▶ _Material supplied_:
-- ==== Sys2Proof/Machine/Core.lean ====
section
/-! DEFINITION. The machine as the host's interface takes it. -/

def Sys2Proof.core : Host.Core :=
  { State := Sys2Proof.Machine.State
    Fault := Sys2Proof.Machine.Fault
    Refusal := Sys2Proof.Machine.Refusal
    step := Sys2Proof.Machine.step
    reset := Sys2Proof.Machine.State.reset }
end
---
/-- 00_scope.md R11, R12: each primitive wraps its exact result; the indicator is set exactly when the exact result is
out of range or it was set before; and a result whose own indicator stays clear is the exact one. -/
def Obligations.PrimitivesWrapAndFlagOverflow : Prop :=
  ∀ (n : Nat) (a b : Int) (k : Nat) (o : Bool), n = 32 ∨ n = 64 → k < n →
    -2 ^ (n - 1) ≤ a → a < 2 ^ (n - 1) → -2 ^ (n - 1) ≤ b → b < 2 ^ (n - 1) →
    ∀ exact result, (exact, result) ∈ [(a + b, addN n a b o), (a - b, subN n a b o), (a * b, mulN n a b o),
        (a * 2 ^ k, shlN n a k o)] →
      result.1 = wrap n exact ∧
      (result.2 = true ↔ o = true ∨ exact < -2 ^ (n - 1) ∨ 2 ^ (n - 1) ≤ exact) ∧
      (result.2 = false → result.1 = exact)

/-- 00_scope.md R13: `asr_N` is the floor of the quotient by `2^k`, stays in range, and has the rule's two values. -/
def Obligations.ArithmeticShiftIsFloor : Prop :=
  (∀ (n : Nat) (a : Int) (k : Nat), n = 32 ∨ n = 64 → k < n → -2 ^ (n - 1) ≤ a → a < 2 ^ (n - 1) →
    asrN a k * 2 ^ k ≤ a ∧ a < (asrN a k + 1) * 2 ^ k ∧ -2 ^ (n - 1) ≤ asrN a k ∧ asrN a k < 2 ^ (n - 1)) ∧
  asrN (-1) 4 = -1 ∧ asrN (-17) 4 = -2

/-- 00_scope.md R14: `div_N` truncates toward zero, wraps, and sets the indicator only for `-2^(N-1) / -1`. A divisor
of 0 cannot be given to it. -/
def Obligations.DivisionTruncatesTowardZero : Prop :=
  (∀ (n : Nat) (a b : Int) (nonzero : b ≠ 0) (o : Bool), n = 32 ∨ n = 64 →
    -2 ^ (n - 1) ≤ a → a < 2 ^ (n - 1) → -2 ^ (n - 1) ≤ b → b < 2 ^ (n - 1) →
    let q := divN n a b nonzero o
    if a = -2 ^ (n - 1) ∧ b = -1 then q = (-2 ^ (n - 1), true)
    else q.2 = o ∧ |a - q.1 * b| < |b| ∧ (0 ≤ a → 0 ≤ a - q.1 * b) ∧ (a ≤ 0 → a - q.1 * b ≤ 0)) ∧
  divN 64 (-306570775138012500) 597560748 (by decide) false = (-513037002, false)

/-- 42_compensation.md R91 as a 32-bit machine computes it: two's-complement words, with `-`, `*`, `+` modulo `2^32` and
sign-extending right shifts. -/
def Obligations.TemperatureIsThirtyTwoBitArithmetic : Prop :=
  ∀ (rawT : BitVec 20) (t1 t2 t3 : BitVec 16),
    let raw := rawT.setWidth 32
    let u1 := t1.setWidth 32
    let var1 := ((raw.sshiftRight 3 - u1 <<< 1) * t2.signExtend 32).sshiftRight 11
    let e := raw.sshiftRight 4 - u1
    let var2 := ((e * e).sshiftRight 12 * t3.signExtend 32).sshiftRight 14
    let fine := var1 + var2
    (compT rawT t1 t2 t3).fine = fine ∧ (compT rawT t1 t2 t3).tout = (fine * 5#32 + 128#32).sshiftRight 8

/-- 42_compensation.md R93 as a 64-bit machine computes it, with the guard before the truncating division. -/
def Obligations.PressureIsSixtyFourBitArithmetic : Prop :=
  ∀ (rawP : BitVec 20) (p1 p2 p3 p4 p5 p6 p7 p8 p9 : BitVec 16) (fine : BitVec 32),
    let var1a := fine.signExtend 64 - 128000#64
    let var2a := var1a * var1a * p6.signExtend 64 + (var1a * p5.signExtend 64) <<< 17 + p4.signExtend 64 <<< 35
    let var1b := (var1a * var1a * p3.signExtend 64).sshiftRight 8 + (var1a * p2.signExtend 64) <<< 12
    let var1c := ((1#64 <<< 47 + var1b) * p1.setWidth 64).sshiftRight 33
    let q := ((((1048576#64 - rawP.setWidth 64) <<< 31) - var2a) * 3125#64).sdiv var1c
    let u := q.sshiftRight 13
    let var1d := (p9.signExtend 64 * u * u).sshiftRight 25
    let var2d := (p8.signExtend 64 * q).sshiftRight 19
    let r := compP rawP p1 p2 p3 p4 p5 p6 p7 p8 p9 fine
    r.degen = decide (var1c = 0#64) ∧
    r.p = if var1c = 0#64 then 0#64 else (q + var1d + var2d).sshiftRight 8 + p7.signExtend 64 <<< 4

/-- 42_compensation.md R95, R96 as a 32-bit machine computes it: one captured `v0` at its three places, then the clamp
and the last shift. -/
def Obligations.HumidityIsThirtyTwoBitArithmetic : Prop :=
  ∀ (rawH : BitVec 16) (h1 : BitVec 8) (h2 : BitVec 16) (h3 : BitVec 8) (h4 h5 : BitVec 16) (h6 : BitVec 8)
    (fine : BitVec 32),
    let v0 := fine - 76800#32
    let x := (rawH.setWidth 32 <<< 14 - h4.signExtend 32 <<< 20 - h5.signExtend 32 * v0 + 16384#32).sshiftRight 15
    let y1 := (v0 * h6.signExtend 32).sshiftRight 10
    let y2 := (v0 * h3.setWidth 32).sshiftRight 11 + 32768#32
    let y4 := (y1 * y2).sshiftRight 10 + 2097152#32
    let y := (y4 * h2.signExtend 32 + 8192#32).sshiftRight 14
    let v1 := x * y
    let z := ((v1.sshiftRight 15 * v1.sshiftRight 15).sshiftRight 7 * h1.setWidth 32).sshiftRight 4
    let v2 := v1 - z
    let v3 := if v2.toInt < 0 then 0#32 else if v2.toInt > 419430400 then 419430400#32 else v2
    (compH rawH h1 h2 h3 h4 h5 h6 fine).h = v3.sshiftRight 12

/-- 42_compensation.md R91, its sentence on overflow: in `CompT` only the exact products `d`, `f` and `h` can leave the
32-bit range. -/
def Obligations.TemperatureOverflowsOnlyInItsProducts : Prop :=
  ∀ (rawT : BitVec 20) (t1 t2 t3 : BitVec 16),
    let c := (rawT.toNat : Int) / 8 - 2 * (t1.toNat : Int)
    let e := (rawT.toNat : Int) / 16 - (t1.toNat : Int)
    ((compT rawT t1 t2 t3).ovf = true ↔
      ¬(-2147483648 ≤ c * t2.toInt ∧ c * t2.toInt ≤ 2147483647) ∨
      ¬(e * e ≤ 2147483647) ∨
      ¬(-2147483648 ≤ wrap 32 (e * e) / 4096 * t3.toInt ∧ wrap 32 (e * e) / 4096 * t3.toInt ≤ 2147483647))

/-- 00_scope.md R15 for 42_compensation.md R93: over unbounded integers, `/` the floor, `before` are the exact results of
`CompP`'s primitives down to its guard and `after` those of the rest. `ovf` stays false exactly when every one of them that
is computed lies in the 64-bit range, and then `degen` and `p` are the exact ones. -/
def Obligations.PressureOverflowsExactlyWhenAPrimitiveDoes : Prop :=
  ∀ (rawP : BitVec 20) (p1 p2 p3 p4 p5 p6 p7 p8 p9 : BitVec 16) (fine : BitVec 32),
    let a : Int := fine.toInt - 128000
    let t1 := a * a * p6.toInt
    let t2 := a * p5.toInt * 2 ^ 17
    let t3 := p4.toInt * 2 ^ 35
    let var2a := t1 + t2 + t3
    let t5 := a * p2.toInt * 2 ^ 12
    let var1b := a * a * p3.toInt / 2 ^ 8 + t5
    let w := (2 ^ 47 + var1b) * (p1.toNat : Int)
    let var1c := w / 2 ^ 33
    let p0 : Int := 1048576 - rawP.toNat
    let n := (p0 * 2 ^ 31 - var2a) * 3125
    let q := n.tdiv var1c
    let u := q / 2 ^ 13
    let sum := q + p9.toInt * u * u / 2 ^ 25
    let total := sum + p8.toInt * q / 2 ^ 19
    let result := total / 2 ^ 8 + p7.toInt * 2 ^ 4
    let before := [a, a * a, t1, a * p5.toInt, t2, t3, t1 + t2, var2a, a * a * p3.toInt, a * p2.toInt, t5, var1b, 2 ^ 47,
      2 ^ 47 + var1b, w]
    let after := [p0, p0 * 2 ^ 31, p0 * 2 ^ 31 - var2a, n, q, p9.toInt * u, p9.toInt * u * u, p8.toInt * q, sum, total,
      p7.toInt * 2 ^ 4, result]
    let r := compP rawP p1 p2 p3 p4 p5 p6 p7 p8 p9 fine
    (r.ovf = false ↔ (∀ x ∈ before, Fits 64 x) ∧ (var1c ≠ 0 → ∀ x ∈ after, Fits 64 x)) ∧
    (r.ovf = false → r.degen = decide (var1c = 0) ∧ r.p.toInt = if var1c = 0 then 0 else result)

▶ _Problem to work on_:
Could you find each line in the entries that contains the string "else" and copy it?

▶ _Solution_:
    else q.2 = o ∧ |a - q.1 * b| < |b| ∧ (0 ≤ a → 0 ≤ a - q.1 * b) ∧ (a ≤ 0 → a - q.1 * b ≤ 0)) ∧
    r.p = if var1c = 0#64 then 0#64 else (q + var1d + var2d).sshiftRight 8 + p7.signExtend 64 <<< 4
    let v3 := if v2.toInt < 0 then 0#32 else if v2.toInt > 419430400 then 419430400#32 else v2
    (r.ovf = false → r.degen = decide (var1c = 0) ∧ r.p.toInt = if var1c = 0 then 0 else result)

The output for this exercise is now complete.